• **ACTIVITY**: Please copy exactly the lines that run from the start of the entries to the line containing "rw [if_neg h]", inclusive.

Start of EXTRACTED ENTRIES

/-! ## Faults -/

theorem busReg_eq_none {a : Addr} {n : Nat} : busReg a n = none ↔ n ≠ 4 ∨ a.toNat % 4 ≠ 0 ∨ unmapped a.toNat := by
  unfold busReg
  by_cases h : n = 4 ∧ a.toNat % 4 = 0
  · rw [if_pos h, decodeReg_none _ h.2]
    exact ⟨fun hu => .inr (.inr hu), fun hu => (hu.resolve_left (absurd h.1)).resolve_left (absurd h.2)⟩
  · rw [if_neg h]
    refine ⟨fun _ => ?_, fun _ => rfl⟩
    by_cases hn : n = 4
    · exact .inr (.inl fun ha => h ⟨hn, ha⟩)
    · exact .inl hn

/-- Settles O49: an access reaches no word exactly when it is one of those; a write that reaches one needs no poll. -/
theorem busErrorsAreExactlyTheUnmappedAccesses : Obligations.BusErrorsAreExactlyTheUnmappedAccesses := by
  intro s x ts a n ht hx
  refine ⟨fun hbad => ?_, fun hn ha hmapped hfree => ?_⟩
  · have hreg := busReg_eq_none.2 hbad
    rcases hx with rfl | ⟨v, rfl⟩
    · rw [step_host ht, hostStep, hostRead, hreg]; rfl
    · rw [step_host ht, hostStep, hostWrite, hreg]; rfl
  · obtain ⟨r, hr⟩ : ∃ r, busReg a n = some r := by
      refine Option.ne_none_iff_exists'.1 fun h => ?_
      exact hmapped (((busReg_eq_none.1 h).resolve_left (absurd hn)).resolve_left (absurd ha))
    rcases hx with rfl | ⟨v, rfl⟩
    · rw [step_host ht, hostStep, hostRead, hr]; exact ⟨_, rfl⟩
    · have hm : mustPoll (popTurn s) = false :=
        mustPoll_eq_false.2 (hfree.resolve_left HostAccess.noConfusion)
      rw [step_host ht, hostStep, hostWrite, hr]
      dsimp only
      rw [if_neg (not_barred hm r)]
      exact ⟨_, rfl⟩

/-- Settles O50: STATUS is exempt from the duty to poll; every other word is barred to writes and reads as a draw. -/
theorem accessesWhileBusy : Obligations.AccessesWhileBusy := by
  intro s r v ts
  refine ⟨fun ht => ⟨_, statusWord_toWord s.status, ?_⟩, fun ht => ?_, fun hp hr ht => ?_, fun hp hr ht => ?_⟩
  · rw [step_host ht, hostStep]
    change hostRead (Reg.addr .status) 4 _ = _
    rw [hostRead_mapped, takeBusyDraw_status, takePoll_status, busValue_status, popTurn_eq ht]
    rfl
  · rw [step_host ht, hostStep]
    change hostWrite (Reg.addr .status) 4 v _ = _
    rw [hostWrite_status, popTurn_eq ht]
    rfl
  · have hm : mustPoll (popTurn s) = true := mustPoll_eq_true.2 hp
    rw [step_host ht, hostStep, hostWrite_barred hm hr]
    rfl
  · have hm : mustPoll (popTurn s) = true := mustPoll_eq_true.2 hp
    rw [step_host ht, hostStep, hostRead_mapped, takeBusyDraw_barred hm hr, takePoll_other hr, busValue_barred hm hr,
      popTurn_eq ht]
    rfl

/-! ## Writes -/

/-- Settles O52: storing to a read-only word is the identity. -/
theorem writesToReadOnlyWordsAreIgnored : Obligations.WritesToReadOnlyWordsAreIgnored := by
  intro s r v ts p d j k hb hu hr ht
  rw [step_host_write (mustPoll_eq_false.2 ⟨hb, hu⟩) ht]
  rcases hr with rfl | rfl | rfl | rfl | rfl | rfl <;> rfl

/-- Settles O48: the validation decides between the two outcomes. -/
theorem validatedWritesStoreOrSetVerr : Obligations.ValidatedWritesStoreOrSetVerr := by
  intro s p v ts hb hu put reject
  have hm := mustPoll_eq_false.2 ⟨hb, hu⟩
  have stored {r : Reg} {x : Port} (ht : s.env.turns = .host (.write r.addr 4 v) :: ts) (hr : writeAccepted r v = true)
      (hx : ∀ u : State, u.ports = s.ports → storeReg u v r = u.setPort p x) : step s = .next (put r.addr x) := by
    have e : writeReg r v { s with env := { s.env with turns := ts } } =
        State.setPort { s with env := { s.env with turns := ts } } p x := (if_pos hr).trans (hx _ rfl)
    rw [step_host_write hm ht, e, hr]; rfl
  have refused {r : Reg} (ht : s.env.turns = .host (.write r.addr 4 v) :: ts) (hr : writeAccepted r v = false) :
      step s = .next (reject r.addr) := by
    have e : writeReg r v { s with env := { s.env with turns := ts } } = _ := if_neg (Bool.eq_false_iff.1 hr)
    rw [step_host_write hm ht, e, hr]; rfl
  refine ⟨fun a ha ht => ?_, fun a ha ht => ?_⟩
  · obtain rfl : a = Reg.addr (.motorSpeed p) := ha.trans (congrArg (BitVec.ofNat 12)
      (show 0x104 + 0x80 * p.val = 0x100 + 0x80 * p.val + 0x04 by omega))
    refine ⟨fun h => stored ht (decide_eq_true (by unfold Config.speedMax; omega)) fun u hports => ?_,
      fun h => refused ht (decide_eq_false (by unfold Config.speedMax; omega))⟩
    rw [storeReg, port_congr hports]
  · obtain rfl : a = Reg.addr (.encOffset p) := ha.trans (congrArg (BitVec.ofNat 12)
      (show 0x108 + 0x80 * p.val = 0x100 + 0x80 * p.val + 0x08 by omega))
    refine ⟨fun h => stored ht (decide_eq_true h) fun u hports => ?_,
      fun h => refused ht (decide_eq_false (Nat.not_le.2 h))⟩
    rw [storeReg, port_congr hports]

/-! ## Words read back -/

section
variable {s : State}

theorem offset_injective {r r' : Reg} (h : r.offset = r'.offset) : r = r' :=
  Option.some.inj ((decodeReg_offset r).symm.trans ((congrArg decodeReg h).trans (decodeReg_offset r')))

/-- A word of a byte array written leaves every other word. -/
theorem readReg_writeWord_ne {r r' : Reg} (hw : s.mem.wf) (v : Word) (hr : r' ≠ r) :
    readReg (s.setMem (s.mem.writeWord r.offset v)) r' = readReg s r' := by
  have hne : r'.offset ≠ r.offset := fun h => hr (offset_injective h)
  have halign := offset_aligned r
  have halign' := offset_aligned r'
  have other : (s.mem.writeWord r.offset v).readWord r'.offset = s.mem.readWord r'.offset :=
    readWord_writeWord_ne hw _ _ v (by omega)
  cases r' with
  | i2cOut | i2cIn | txBuf | rxBuf => exact other
  | _ => rfl

/-- Writing a port leaves every word but those of the fields that change. -/
theorem readReg_setPort_ne {p : PortIx} {x : Port} {r : Reg} (hen : x.en = (s.port p).en ∨ r ≠ .motorEn p)
    (hcode : x.code = (s.port p).code ∨ r ≠ .sensorType p)
    (hcfg : (x.i2cSpeed = (s.port p).i2cSpeed ∧ x.devCount = (s.port p).devCount) ∨ r ≠ .i2cCfg p)
    (hdev : ∀ d : SlotIx, x.dev[d.val] = (s.port p).dev[d.val] ∨ r ≠ .i2cDev p d)
    (hrest : x.speed = (s.port p).speed ∧ x.encOffset = (s.port p).encOffset ∧ x.encoder = (s.port p).encoder ∧
      x.raw = (s.port p).raw ∧ x.color = (s.port p).color) : readReg (s.setPort p x) r = readReg s r := by
  obtain ⟨hspeed, hoff, henc, hraw, hcolor⟩ := hrest
  have word (f : Port → Word) (q : PortIx) (h : q = p → f x = f (s.port p)) :
      f ((s.setPort p x).port q) = f (s.port q) := by
    rw [State.port_setPort]
    split_ifs with e
    · rw [h e, e]
    · rfl
  cases r with
  | motorEn q =>
    exact word (fun y => (bit y.en).setWidth 32) q fun e => by
      rw [hen.resolve_right fun h => h (congrArg Reg.motorEn e)]
  | sensorType q =>
    exact word (fun y => y.code.setWidth 32) q fun e => by
      rw [hcode.resolve_right fun h => h (congrArg Reg.sensorType e)]
  | i2cCfg q =>
    refine word (fun y => 0#16 ++ y.devCount ++ y.i2cSpeed) q fun e => ?_
    obtain ⟨h1, h2⟩ := hcfg.resolve_right fun h => h (congrArg Reg.i2cCfg e)
    rw [h1, h2]
  | i2cDev q d =>
    exact word (fun y => (y.dev[d.val]).toWord) q fun e => by
      rw [(hdev d).resolve_right fun h => h (congrArg (Reg.i2cDev · d) e)]
  | motorSpeed q => exact word Port.speed q fun _ => hspeed
  | encOffset q => exact word Port.encOffset q fun _ => hoff
  | encoder q => exact word Port.encoder q fun _ => henc
  | rawValue q => exact word Port.raw q fun _ => hraw
  | color q i => exact word (fun y => (y.color[i.val]).setWidth 32) q fun _ => by rw [hcolor]
  | _ => rfl

/-- A field of the low `n` bits, stored and read back. -/
theorem setWidth_setWidth_and {n : Nat} (v mask : Word) (hmask : mask.toNat = 2 ^ n - 1) (hn : n ≤ 32) :
    (v.setWidth n).setWidth 32 = v &&& mask := by
  refine BitVec.eq_of_toNat_eq ?_
  rw [BitVec.toNat_setWidth_of_le hn, BitVec.toNat_setWidth, BitVec.toNat_and, hmask, Nat.and_two_pow_sub_one_eq_mod]

theorem getLsbD_devMask : ∀ i : Fin 32,
    (0x00FF03FF : Word).getLsbD i.val = (decide (i.val < 10) || (decide (16 ≤ i.val) && decide (i.val < 24))) := by decide

/-- A device slot, stored and read back (10_state.md R51). -/
theorem toWord_ofWord (v : Word) : (Dev.ofWord v).toWord = v &&& 0x00FF03FF := by
  refine BitVec.eq_of_getLsbD_eq fun i hi => ?_
  rw [BitVec.getLsbD_and, getLsbD_devMask ⟨i, hi⟩]
  change BitVec.getLsbD (w := 8 + 4 + 4 + 6 + 1 + 1 + 8) (0#8 ++ v.extractLsb' 20 4 ++ v.extractLsb' 16 4 ++ 0#6 ++
    bit (v.getLsbD 9) ++ bit (v.getLsbD 8) ++ v.extractLsb' 0 8) i = _
  have hbit (b : Bool) {k : Nat} (hk : k < 1) : (bit b).getLsbD k = b := by
    obtain rfl : k = 0 := by omega
    cases b <;> rfl
  simp only [BitVec.getLsbD_append, BitVec.getLsbD_extractLsb', BitVec.getLsbD_zero]
  split_ifs with h8 h9 h10 h16 h20 h24
  · grind
  · obtain rfl : i = 8 := by omega
    rw [hbit _ h9]
    grind
  · obtain rfl : i = 9 := by omega
    rw [hbit _ h10]
    grind
  · grind
  · grind
  · grind
  · grind

theorem eq_and_full (v : Word) : v = v &&& 0xFFFFFFFF := BitVec.and_allOnes.symm

theorem bit_getLsbD_zero (v : Word) : bit (v.getLsbD 0) = v.setWidth 1 := by
  refine BitVec.eq_of_toNat_eq ?_
  rw [toNat_bit, BitVec.toNat_setWidth, BitVec.getLsbD, Nat.testBit_zero]
  rcases Nat.mod_two_eq_zero_or_one v.toNat with h | h
  · simp only [h]; rfl
  · simp only [h]; rfl

/-- I2C_CFG, stored and read back (10_state.md R50). -/
theorem i2cCfg_and (v : Word) : 0#16 ++ v.extractLsb' 8 8 ++ v.extractLsb' 0 8 = v &&& 0x0000FFFF := by
  refine BitVec.eq_of_toNat_eq ?_
  rw [BitVec.toNat_and, show (0x0000FFFF : Word).toNat = 2 ^ 16 - 1 from rfl, Nat.and_two_pow_sub_one_eq_mod]
  simp only [toNat_append_add, BitVec.toNat_zero, BitVec.extractLsb'_toNat, Nat.shiftRight_eq_div_pow]
  omega

/-- A stored word: it reads as `w`, every other word and the hidden registers as before. -/
structure Stored (r : Reg) (w : Word) (s t : State) : Prop where
  word : readReg t r = w
  other : ∀ r', r' ≠ r → readReg t r' = readReg s r'
  fsm : t.fsm = s.fsm
  seg : t.seg = s.seg
  attempt : t.attempt = s.attempt
  rxChk : t.rxChk = s.rxChk
  rxLen : t.rxLen = s.rxLen
  rxIdx : t.rxIdx = s.rxIdx
  pt : t.pt = s.pt
  env : t.env = s.env

theorem Stored.setPort {r : Reg} {w : Word} {p : PortIx} {x : Port} (hw : readReg (s.setPort p x) r = w)
    (ho : ∀ r', r' ≠ r → readReg (s.setPort p x) r' = readReg s r') : Stored r w s (s.setPort p x) :=
  ⟨hw, ho, rfl, rfl, rfl, rfl, rfl, rfl, rfl, rfl⟩

theorem Stored.writeWord {r : Reg} (hm : s.mem.wf) (v : Word)
    (hr : ∀ t, readReg t r = t.mem.readWord r.offset) :
    Stored r (v &&& 0xFFFFFFFF) s (s.setMem (s.mem.writeWord r.offset v)) :=
  ⟨(hr _).trans ((readWord_writeWord hm _ _).trans (eq_and_full v)), fun _ h => readReg_writeWord_ne hm v h, rfl, rfl, rfl,
    rfl, rfl, rfl, rfl, rfl⟩

/-- What storing to each read/write word does (10_state.md R32, R39, R42, R47, R50, R51). -/
theorem storeReg_stored {v : Word} {p : PortIx} {d : SlotIx} {j : Fin 4} {k : Fin 64} {r : Reg} {mask : Word}
    (hm : s.mem.wf)
    (hr : (r = .arg0 ∧ mask = 0xFFFFFFFF) ∨ (r = .cursor ∧ mask = 0x00000FFF) ∨ (r = .motorEn p ∧ mask = 0x00000001) ∨
      (r = .sensorType p ∧ mask = 0x000000FF) ∨ (r = .i2cCfg p ∧ mask = 0x0000FFFF) ∨
      (r = .i2cDev p d ∧ mask = 0x00FF03FF) ∨ (r = .i2cOut p d j ∧ mask = 0xFFFFFFFF) ∨
      (r = .txBuf k ∧ mask = 0xFFFFFFFF)) : Stored r (v &&& mask) s (storeReg s v r) := by
  have at_p (x : Port) : (s.setPort p x).port p = x := (State.port_setPort ..).trans (if_pos rfl)
  have same : (s.port p).speed = (s.port p).speed ∧ (s.port p).encOffset = (s.port p).encOffset ∧
      (s.port p).encoder = (s.port p).encoder ∧ (s.port p).raw = (s.port p).raw ∧ (s.port p).color = (s.port p).color :=
    ⟨rfl, rfl, rfl, rfl, rfl⟩
  rcases hr with ⟨rfl, rfl⟩ | ⟨rfl, rfl⟩ | ⟨rfl, rfl⟩ | ⟨rfl, rfl⟩ | ⟨rfl, rfl⟩ | ⟨rfl, rfl⟩ | ⟨rfl, rfl⟩ | ⟨rfl, rfl⟩
  · refine ⟨eq_and_full v, fun r' h => ?_, rfl, rfl, rfl, rfl, rfl, rfl, rfl, rfl⟩
    cases r' with
    | arg0 => exact absurd rfl h
    | _ => rfl
  · refine ⟨setWidth_setWidth_and v 0xFFF rfl (by omega), fun r' h => ?_, rfl, rfl, rfl, rfl, rfl, rfl, rfl, rfl⟩
    cases r' with
    | cursor => exact absurd rfl h
    | _ => rfl
  · refine .setPort ?_ fun r' h => readReg_setPort_ne (.inr h) (.inl rfl) (.inl ⟨rfl, rfl⟩) (fun _ => .inl rfl) same
    rw [readReg, at_p, bit_getLsbD_zero]
    exact setWidth_setWidth_and v 1 rfl (by omega)
  · refine .setPort ?_ fun r' h => readReg_setPort_ne (.inl rfl) (.inr h) (.inl ⟨rfl, rfl⟩) (fun _ => .inl rfl) same
    rw [readReg, at_p]
    exact setWidth_setWidth_and v 0xFF rfl (by omega)
  · refine .setPort ?_ fun r' h => readReg_setPort_ne (.inl rfl) (.inl rfl) (.inr h) (fun _ => .inl rfl) same
    rw [readReg, at_p]
    exact i2cCfg_and v
  · refine .setPort ?_ fun r' h =>
      readReg_setPort_ne (.inl rfl) (.inl rfl) (.inl ⟨rfl, rfl⟩) (fun e => ?_) same
    · rw [readReg, at_p]
      dsimp only
      rw [Vector.getElem_set_self, toWord_ofWord]
    · by_cases he : e = d
      · rw [he]; exact .inr h
      · exact .inl (Vector.getElem_set_ne d.isLt e.isLt fun hv => he (Fin.ext hv.symm))
  · exact .writeWord hm v fun _ => rfl
  · exact .writeWord hm v fun _ => rfl

end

End of EXTRACTED ENTRIES

• **ANSWER SECTION**:
/-! ## Faults -/

theorem busReg_eq_none {a : Addr} {n : Nat} : busReg a n = none ↔ n ≠ 4 ∨ a.toNat % 4 ≠ 0 ∨ unmapped a.toNat := by
  unfold busReg
  by_cases h : n = 4 ∧ a.toNat % 4 = 0
  · rw [if_pos h, decodeReg_none _ h.2]
    exact ⟨fun hu => .inr (.inr hu), fun hu => (hu.resolve_left (absurd h.1)).resolve_left (absurd h.2)⟩
  · rw [if_neg h]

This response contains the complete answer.